In addition, functional predictions using PICRUSt analysis indicated that the RA of a majority of reference gene pathways trended different in fecal samples collected from HMOS-treated and control NOD-mice (data not shown). Of note, the RA of three pathways trended higher in HMOS-treated non-diabetic compared to control non-diabetic mice, at Wk14 and Wk30, specifically the carbohydrate digestion and absorption pathway which is associated to SCFAs-producing bacteria (Fig. S5). Overall results indicate and point to specific microbial changes, as well as diversity playing a role in protection of T1D in the NOD-mice receiving early HMOS diet.

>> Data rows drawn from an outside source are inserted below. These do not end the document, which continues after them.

/-! ## Resets -/

/-- R31, R78, R104, R121, R140, R159, R167, R184, R191: what power-on, and the release of a held RESET line, leave: every
block as its reset rule says, on the configuration the Recipe Store supplies; the store keeps its contents, check values and
open marks. Asserting the line leaves the same with no self-check running, and so does a power-on while it is held. While
it is held every other command leaves the state as it is: no request is answered, no edge seen, no byte received and no timer
runs. A release of a line that is not held changes nothing. The state in which the part stands while the line is held, with
what power-on and an idle release do, is the model's reading (assumption 12), and so are the empty places of the lanes at or
above N its choice (assumption 18). -/
def Obligations.PowerOnAndResetLine : Prop :=
  (∀ (command : Instr) (s : State), s.resetHeld = true → (∀ now, command ≠ .powerOn now) →
    (∀ now, command ≠ .resetLineAssert now) → (∀ now, command ≠ .resetLineRelease now) →
    exec command s = .next s) ∧
  ∀ (now : Time) (c : Configuration) (s : State), s.store.supplies c →
    let after (held : Bool) (wake : Option Wake) : State :=
      { web :=
          { lanes := c.lanes
            length := c.length
            minInterval := c.minInterval
            rows := Quad.ofFn fun lane =>
              if lane.val < c.lanes then List.replicate c.length .untracked else []
            nextSerial := 1
            indexCount := 0
            lastTaken := none }
        verdict :=
          { stations := c.stations
            masks := Quad.ofFn fun port => Quad.ofFn fun lane =>
              if lane.val < c.lanes then (c.masks.get port).get lane
              else ⟨false, false, false, false, false⟩ }
        acq :=
          { calibration := c.calibration
            lanes := Quad.ofFn fun lane =>
              { buffer := []
                faulted := false
                ready := if lane.val < c.lanes ∧ (c.assignments.get lane).isSome then .unknown else .noRecipe
                lastRaw := none }
            pressRaw := none
            reference := none
            idleDue := none }
        stroke := { phase := .idle, number := 0, report := none }
        gate :=
          { pulses := ⟨none, none, none, none⟩
            rejectWidth := c.rejectWidth
            reportPort := c.gatePort
            log := []
            nextSeq := 0 }
        mode :=
          { mode := .waking
            laneMask := Quad.ofFn fun lane => decide (lane.val < c.lanes) && c.laneMask.get lane
            assignments := Quad.ofFn fun lane => if lane.val < c.lanes then c.assignments.get lane else none
            configState := .unverified
            wake := wake }
        store :=
          { config := { s.store.config with state := .unverified }
            recipes := s.store.recipes.map fun b => { b with state := .unverified }
            engine := none
            deadline := c.deadline }
        ports := Quad.ofFn fun port =>
          { rxBaud := c.bauds.get port
            txBaud := c.bauds.get port
            receiver := .hunting
            sending := none
            held := none
            lost := false }
        events := Quad.ofFn fun port => { flags := 0, enable := c.enables.get port, storeResult := none }
        resetHeld := held
        pending := s.pending }
    let waking : Option Wake := some { due := now + ms 30, origin := .reset }
    (s.resetHeld = false → exec (.powerOn now) s = .next (after false waking)) ∧
    (s.resetHeld = true → exec (.powerOn now) s = .next (after true none)) ∧
    (s.resetHeld = true → exec (.resetLineRelease now) s = .next (after false waking)) ∧
    (s.resetHeld = false → exec (.resetLineRelease now) s = .next s) ∧
    exec (.resetLineAssert now) s = .next (after true none)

Dietary HMOS increased fecal SCFAs levels in NOD-mice during dietary intervention
Changes in microbial ecology promoted us to assess SCFAs levels in feces and cecum content by NMR spectroscopy. Within fecal samples from HMOS-treated NOD-mice, a significantly increased total fecal SCFAs (p < 0.0001) concentration was detected compared to control group (at Wk9, which is during the HMOS provision) (Fig. 5A). Specifically, acetic acid (p < 0.0001), propionic acid (p < 0.01), and butyric acid (p < 0.05) were all significantly higher in fecal samples of NOD-mice receiving HMOS− compared to control diets. More importantly, we found that all samples with higher levels of SCFAs were predominantly present in the HMOS-receiving-non-diabetic mice (Fig. 5A–D). In addition, HMOS-treated NOD-mice had relatively higher total SCFAs concentrations detected in cecum content as compared to control mice (Fig. S6). No differences in SCFAs were detected between the groups at Wk14 and Wk30, which are 4 to 20 weeks post HMOS intervention respectively. Consistently with previous study in which SCFAs (specifically, acetate and butyrate) have been demonstrated to directly protect against pancreatic islet inflammation7 and diabetes incidence8, our correlation analysis between individual SCFAs and insulitis score showed a significantly inverse correlation of acetic acid (spearman correlation R-0.64 and p < 0.01 for HMOS, and R-0.36 with p = 0.12 for control group) (Fig. 5B) and butyric acid (R-0.50 and p < 0.05 for HMOS, and R-0.39 and p = 0.09 for control group) (Fig. 5C) with individual insulitis scores. Together, these results indicate that HMOS mediated protection against development of autoimmune T1D might be established through interaction between microbial derived metabolites SCFA (acetate, propionate, and butyrate) post intervention and immune development.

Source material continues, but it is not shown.